12. After 101st Amendment of the Constitution, even the legal fiction for segregation of works contract into contracts for the sale of goods and for service is no longer necessary for the purpose of taxation. Clause 12A to Art 366 defines tax on supply of goods and services. Tax on the supply of goods includes a tax on the sale of goods as defined in Clause (29A) of Art 366. However, GST being a tax on the supply of both goods and services, it is no longer necessary to segregate the supply of goods in an indivisible composite contract for the purpose of taxation. GST can be levied on the entire value chain, which is the bundled supply of goods and services for execution of an indivisible composite contract for construction, erection, commissioning etc. of an immovable property.

Works contract is, therefore, defined under section 2(119) of the GST Act as a contract for construction, fabrication, completion, erection, installation, fitting out, improvement, modification, repair, maintenance, renovation, alteration or commissioning of any immovable property wherein transfer of property in goods (whether as goods or in some other form) is involved in the execution of such contract.

Discussion in the preceding paragraphs establishes that the Applicant is executing an indivisible composite contract for construction, erection and commissioning of an immovable property, namely the Tower Package, execution of which involves bundled supply of both goods and services.

It is, therefore, works contract, as defined under Section 2(119) of the GST Act.

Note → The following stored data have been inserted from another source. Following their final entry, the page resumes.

-- ==== Sys2Proof/Machine/Flags.lean ====
section
/-!
DEFINITION. Machine/Flags.lean: the comparison flag's two sides: the conditional gate that reads it (30_encoding.md R85) and
the comparator that computes it (42_comparator.md R142, R143). There are no other flags (R26).
-/

namespace Sys2Proof.Machine

/-- The conditional gate (R85). -/
def gate (c : Cond) (cf : Bool) : Bool :=
  match c with
  | .always => true
  | .ifTrue => cf
  | .ifFalse => !cf

/-- A 6-bit value read as two's complement, -32 to 31 (R12, R143). -/
def sext6 (v : Word) : Int := if v.toNat < 32 then v.toNat else (v.toNat : Int) - 64

/-- A 12-bit value read as two's complement (R12). -/
def sext12 (v : Word12) : Int := if v.toNat < 2048 then v.toNat else (v.toNat : Int) - 4096

/-- The comparator functions (R142). -/
def compareValues (cm : Comparator) (a b : Word) : Bool :=
  match cm with
  | .tr => true
  | .fa => false
  | .eq => decide (a = b)
  | .ne => decide (a ≠ b)
  | .slt => decide (sext6 a < sext6 b)
  | .sgt => decide (sext6 a > sext6 b)
  | .ult => decide (a.toNat < b.toNat)
  | .ugt => decide (a.toNat > b.toNat)

end Sys2Proof.Machine
end

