/-! ## The decoder -/

/-- The instruction of an operand record: the columns of R70. -/
def Instr.ofFields (f : Fields) : Instr :=
  match f.op, f.cond with
  | .add, .always => .add f.a f.b f.c
  | .addi, .always => .addi f.a f.b f.c
  | .sub, .always => .sub f.a f.b f.c
  | .or, .always => .or f.a f.b f.c
  | .ori, .always => .ori f.a f.b f.c
  | .xor, .always => .xor f.a f.b f.c
  | .xori, .always => .xori f.a f.b f.c
  | .and, .always => .and f.a f.b f.c
  | .andi, .always => .andi f.a f.b f.c
  | .shl, .always => .shl f.a f.b f.c
  | .shr, .always => .shr f.a f.b f.c
  | .shi, .always => .shi f.a f.b (subZero f.c) (shiType f.c) (shiDist f.c)
  | .cmp, .always => .cmp (subZero f.a) (cmpType f.a) (cmpComparator f.a) f.b f.c
  | .fm, .always => .fm f.a f.b (subZero f.c) (fmMode f.c) (fmFrac f.c)
  | .ld, .always => .ld f.a f.b f.c
  | .st, .always => .st f.a f.b f.c
  | .lbl, .always => .lbl f.a f.b f.c
  | .hlt, .always => .hlt f.a f.b f.c
  | .jup, .always => .jup f.a f.b f.c
  | .jdn, .always => .jdn f.a f.b f.c
  | .io, .always => .io f.a f.b f.c
  | .add, .ifTrue => .addT f.a f.b f.c
  | .addi, .ifTrue => .addiT f.a f.b f.c
  | .sub, .ifTrue => .subT f.a f.b f.c
  | .or, .ifTrue => .orT f.a f.b f.c
  | .ori, .ifTrue => .oriT f.a f.b f.c
  | .xor, .ifTrue => .xorT f.a f.b f.c
  | .xori, .ifTrue => .xoriT f.a f.b f.c
  | .and, .ifTrue => .andT f.a f.b f.c
  | .andi, .ifTrue => .andiT f.a f.b f.c
  | .shl, .ifTrue => .shlT f.a f.b f.c
  | .shr, .ifTrue => .shrT f.a f.b f.c
  | .shi, .ifTrue => .shiT f.a f.b (subZero f.c) (shiType f.c) (shiDist f.c)
  | .cmp, .ifTrue => .cmpT (subZero f.a) (cmpType f.a) (cmpComparator f.a) f.b f.c
  | .fm, .ifTrue => .fmT f.a f.b (subZero f.c) (fmMode f.c) (fmFrac f.c)
  | .ld, .ifTrue => .ldT f.a f.b f.c
  | .st, .ifTrue => .stT f.a f.b f.c
  | .lbl, .ifTrue => .lblT f.a f.b f.c
  | .hlt, .ifTrue => .hltT f.a f.b f.c
  | .jup, .ifTrue => .jupT f.a f.b f.c
  | .jdn, .ifTrue => .jdnT f.a f.b f.c
  | .io, .ifTrue => .ioT f.a f.b f.c
  | .add, .ifFalse => .addF f.a f.b f.c
  | .addi, .ifFalse => .addiF f.a f.b f.c
  | .sub, .ifFalse => .subF f.a f.b f.c
  | .or, .ifFalse => .orF f.a f.b f.c
  | .ori, .ifFalse => .oriF f.a f.b f.c
  | .xor, .ifFalse => .xorF f.a f.b f.c
  | .xori, .ifFalse => .xoriF f.a f.b f.c
  | .and, .ifFalse => .andF f.a f.b f.c
  | .andi, .ifFalse => .andiF f.a f.b f.c
  | .shl, .ifFalse => .shlF f.a f.b f.c
  | .shr, .ifFalse => .shrF f.a f.b f.c
  | .shi, .ifFalse => .shiF f.a f.b (subZero f.c) (shiType f.c) (shiDist f.c)
  | .cmp, .ifFalse => .cmpF (subZero f.a) (cmpType f.a) (cmpComparator f.a) f.b f.c
  | .fm, .ifFalse => .fmF f.a f.b (subZero f.c) (fmMode f.c) (fmFrac f.c)
  | .ld, .ifFalse => .ldF f.a f.b f.c
  | .st, .ifFalse => .stF f.a f.b f.c
  | .lbl, .ifFalse => .lblF f.a f.b f.c
  | .hlt, .ifFalse => .hltF f.a f.b f.c
  | .jup, .ifFalse => .jupF f.a f.b f.c
  | .jdn, .ifFalse => .jdnF f.a f.b f.c
  | .io, .ifFalse => .ioF f.a f.b f.c

/-- The decoder's record of a word whose field F is not 0: `value = F - 1`, `op = value mod 21`,
`cond = value div 21` (R64, R79). -/
def Codes.decodeFields (k : Codes) (w : InsnWord) (h : fieldF w ≠ 0#6) : Fields where
  op := k.ops[((fieldF w).toNat - 1) % 21]'(Nat.mod_lt _ (by decide))
  cond := k.conds[((fieldF w).toNat - 1) / 21]'(by
    have := (fieldF w).isLt
    have : (fieldF w).toNat ≠ 0 := fun h0 => h (BitVec.eq_of_toNat_eq h0)
    omega)
  a := fieldA w
  b := fieldB w
  c := fieldC w

/-- The operands in the fields a, b and c, put into the columns of R70. -/
def FieldOrder.operands (o : FieldOrder) (f : Fields) : Fields :=
  match o with
  | .abc => f
  | .acb => { f with b := f.c, c := f.b }
  | .bac => { f with a := f.b, b := f.a }
  | .bca => { f with a := f.b, b := f.c, c := f.a }
  | .cab => { f with a := f.c, b := f.a, c := f.b }
  | .cba => { f with a := f.c, c := f.a }

/-- The op's sub-field, changed by the function for its op. -/
def Fields.mapSubfield (cmp shi fm : Word → Word) (f : Fields) : Fields :=
  match f.op with
  | .cmp => { f with a := cmp f.a }
  | .shi => { f with c := shi f.c }
  | .fm => { f with c := fm f.c }
  | .add | .addi | .sub | .or | .ori | .xor | .xori | .and | .andi | .shl | .shr | .ld | .st | .lbl | .hlt | .jup
  | .jdn | .io => f

/-- CMP's sub-field as R72 to R74 lay it out and code it. -/
def Codes.readCmp (k : Codes) (v : Word) : Word :=
  let u := k.cmpLayout.gather v
  cmpSub (subZero u) (k.cmpTypes.get (u.extractLsb' 3 2).toFin) (k.comparators.get (u.extractLsb' 0 3).toFin)

/-- SHI's sub-field as R75 lays it out and codes it. -/
def Codes.readShi (k : Codes) (v : Word) : Word :=
  let u := k.shiLayout.gather v
  shiSub (subZero u) (k.shiftTypes.get (u.extractLsb' 3 2).toFin) (shiDist u)

/-- FM's sub-field as R76 lays it out and codes it. -/
def Codes.readFm (k : Codes) (v : Word) : Word :=
  let u := k.fmLayout.gather v
  fmSub (subZero u) (k.fmModes.get (u.extractLsb' 4 1).toFin) (fmFrac u)

/-- The operand record of the decoder's record (R70, R72 to R76). -/
def Codes.operands (k : Codes) (f : Fields) : Fields :=
  ((k.fieldMap.order f.op).operands f).mapSubfield k.readCmp k.readShi k.readFm

/-- The decoder on a word, total (R63, R64, R68, R79). -/
def Codes.decode (k : Codes) (w : InsnWord) : Instr :=
  if h : fieldF w = 0#6 then .invalid else .ofFields (k.operands (k.decodeFields w h))

/-- Why the decoder rejects an input: fewer than the three bytes of a word are left. No word is rejected (R68). -/
inductive DecodeError where
  | tooFewBytes
  deriving DecidableEq, Repr

/-- The decoder on ROM bytes: the first instruction and the bytes after it (R61). -/
def Codes.decodeBytes (k : Codes) : List Byte → Except DecodeError (Instr × List Byte)
  | b0 :: b1 :: b2 :: rest => .ok (k.decode (wordOfBytes b0 b1 b2), rest)
  | _ => .error .tooFewBytes

/-- The decoder under the default codes. -/
abbrev decode (w : InsnWord) : Instr := Codes.default.decode w

/-- The decoder on ROM bytes under the default codes. -/
abbrev decodeBytes (bytes : List Byte) : Except DecodeError (Instr × List Byte) := Codes.default.decodeBytes bytes

/-- The decoder on a word numbered as opcode_table.json numbers it. A row has 24 bits, bit 0 being the least
significant bit of the 24-bit word (R11); its bytes lie most significant first (R43). -/
def decodeTableWord (nbits w : Nat) : Option Instr :=
  if nbits ≤ 24 then
    match decodeBytes (bytesOfWord (BitVec.ofNat 24 (w % 2 ^ nbits))) with
    | .ok (i, _) => some i
    | .error _ => none
  else none
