-- ==== Sys2Proof/Machine/Alu.lean ====
section
/-!
DEFINITION. Machine/Alu.lean: the ALU instructions (40_alu.md).
-/

namespace Sys2Proof.Machine

/-- `x[rd] <- mask6(x[ra] + x[rb])` (R100). -/
def opAdd (rd ra rb : Word) (s : State) : Result := s.writeBack rd (s.readReg ra + s.readReg rb)

/-- `x[rd] <- mask6(x[ra] + imm)` (R101). -/
def opAddi (rd ra imm : Word) (s : State) : Result := s.writeBack rd (s.readReg ra + imm)

/-- `x[rd] <- mask6(x[ra] + tc6(x[rb]))` (R102). -/
def opSub (rd ra rb : Word) (s : State) : Result := s.writeBack rd (s.readReg ra + tc6 (s.readReg rb))

/-- `x[rd] <- x[ra] | B` (R103, R110). -/
def opOr (rd ra rb : Word) (s : State) : Result :=
  s.writeBack rd (s.readReg ra ||| logicOperand s.params.logicNegB (s.readReg rb))

/-- `x[rd] <- x[ra] | imm` (R104). -/
def opOri (rd ra imm : Word) (s : State) : Result := s.writeBack rd (s.readReg ra ||| imm)

/-- `x[rd] <- x[ra] ^ B` (R105, R110). -/
def opXor (rd ra rb : Word) (s : State) : Result :=
  s.writeBack rd (s.readReg ra ^^^ logicOperand s.params.logicNegB (s.readReg rb))

/-- `x[rd] <- x[ra] ^ imm` (R106). -/
def opXori (rd ra imm : Word) (s : State) : Result := s.writeBack rd (s.readReg ra ^^^ imm)

/-- `x[rd] <- x[ra] & B` (R107, R110). -/
def opAnd (rd ra rb : Word) (s : State) : Result :=
  s.writeBack rd (s.readReg ra &&& logicOperand s.params.logicNegB (s.readReg rb))

/-- `x[rd] <- x[ra] & imm` (R108). -/
def opAndi (rd ra imm : Word) (s : State) : Result := s.writeBack rd (s.readReg ra &&& imm)

/-! ## The instructions -/

/-- ADD (R100). -/
def execAdd (rd ra rb : Word) (s : State) : Result := gated .always s (opAdd rd ra rb)

/-- ADD.T (R100), run only when cf is set (R85). -/
def execAddT (rd ra rb : Word) (s : State) : Result := gated .ifTrue s (opAdd rd ra rb)

/-- ADD.F (R100), run only when cf is clear (R85). -/
def execAddF (rd ra rb : Word) (s : State) : Result := gated .ifFalse s (opAdd rd ra rb)

/-- ADDI (R101). -/
def execAddi (rd ra imm : Word) (s : State) : Result := gated .always s (opAddi rd ra imm)

/-- ADDI.T (R101), run only when cf is set (R85). -/
def execAddiT (rd ra imm : Word) (s : State) : Result := gated .ifTrue s (opAddi rd ra imm)

/-- ADDI.F (R101), run only when cf is clear (R85). -/
def execAddiF (rd ra imm : Word) (s : State) : Result := gated .ifFalse s (opAddi rd ra imm)

/-- SUB (R102). -/
def execSub (rd ra rb : Word) (s : State) : Result := gated .always s (opSub rd ra rb)

/-- SUB.T (R102), run only when cf is set (R85). -/
def execSubT (rd ra rb : Word) (s : State) : Result := gated .ifTrue s (opSub rd ra rb)

/-- SUB.F (R102), run only when cf is clear (R85). -/
def execSubF (rd ra rb : Word) (s : State) : Result := gated .ifFalse s (opSub rd ra rb)

/-- OR (R103). -/
def execOr (rd ra rb : Word) (s : State) : Result := gated .always s (opOr rd ra rb)

/-- OR.T (R103), run only when cf is set (R85). -/
def execOrT (rd ra rb : Word) (s : State) : Result := gated .ifTrue s (opOr rd ra rb)

/-- OR.F (R103), run only when cf is clear (R85). -/
def execOrF (rd ra rb : Word) (s : State) : Result := gated .ifFalse s (opOr rd ra rb)

/-- ORI (R104). -/
def execOri (rd ra imm : Word) (s : State) : Result := gated .always s (opOri rd ra imm)

/-- ORI.T (R104), run only when cf is set (R85). -/
def execOriT (rd ra imm : Word) (s : State) : Result := gated .ifTrue s (opOri rd ra imm)

/-- ORI.F (R104), run only when cf is clear (R85). -/
def execOriF (rd ra imm : Word) (s : State) : Result := gated .ifFalse s (opOri rd ra imm)

/-- XOR (R105). -/
def execXor (rd ra rb : Word) (s : State) : Result := gated .always s (opXor rd ra rb)

/-- XOR.T (R105), run only when cf is set (R85). -/
def execXorT (rd ra rb : Word) (s : State) : Result := gated .ifTrue s (opXor rd ra rb)

/-- XOR.F (R105), run only when cf is clear (R85). -/
def execXorF (rd ra rb : Word) (s : State) : Result := gated .ifFalse s (opXor rd ra rb)

/-- XORI (R106). -/
def execXori (rd ra imm : Word) (s : State) : Result := gated .always s (opXori rd ra imm)

/-- XORI.T (R106), run only when cf is set (R85). -/
def execXoriT (rd ra imm : Word) (s : State) : Result := gated .ifTrue s (opXori rd ra imm)

/-- XORI.F (R106), run only when cf is clear (R85). -/
def execXoriF (rd ra imm : Word) (s : State) : Result := gated .ifFalse s (opXori rd ra imm)

/-- AND (R107). -/
def execAnd (rd ra rb : Word) (s : State) : Result := gated .always s (opAnd rd ra rb)

/-- AND.T (R107), run only when cf is set (R85). -/
def execAndT (rd ra rb : Word) (s : State) : Result := gated .ifTrue s (opAnd rd ra rb)

/-- AND.F (R107), run only when cf is clear (R85). -/
def execAndF (rd ra rb : Word) (s : State) : Result := gated .ifFalse s (opAnd rd ra rb)

/-- ANDI (R108). -/
def execAndi (rd ra imm : Word) (s : State) : Result := gated .always s (opAndi rd ra imm)

/-- ANDI.T (R108), run only when cf is set (R85). -/
def execAndiT (rd ra imm : Word) (s : State) : Result := gated .ifTrue s (opAndi rd ra imm)

/-- ANDI.F (R108), run only when cf is clear (R85). -/
def execAndiF (rd ra imm : Word) (s : State) : Result := gated .ifFalse s (opAndi rd ra imm)

end Sys2Proof.Machine
end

13. The contract for the Tower Package as above, being works contract is service in terms of paragraph 6(a) to Schedule II to the GST Act. Activities covered under Schedule II are to be treated as a supply of the nature described under section 7(1)(d) of the GST Act.

Reference to Circular No. 47/21/2018-GST dated 08/06/2018 of CBIC or the e-flyer is, therefore, not relevant in the present context.

The price components of both the First and the Second Contracts, including that for transportation, in-transit insurance etc. are, therefore, to be clubbed together to arrive at the value of the supply of works contract service as discussed above. Transportation of goods and in-transit insurance, being merely parts of the bundled services, should to be treated as components of the value of the works contract and not as
separate and independent supplies.

The exemption under serial no. 18 of the Exemption Notification is, therefore, not applicable in the present context.

Ruling:

In view of the foregoing, we rule as under

The Applicant supplies works contract service, the value of which includes inter alia consideration paid for transportation and in-transit insurance. GST is to be paid on the entire value of the works contract, including the supply of materials, transportation, intransit insurance, erection, commissioning etc.

The exemption under serial no. 18 of Notification No. 12/2017-Central Tax (Rate) dated 28/06/2017 is, therefore, not applicable in the present context.

This Ruling is valid subject to the provisions under Section 103 until and unless declared
void under Section 104(1) of the GST Act.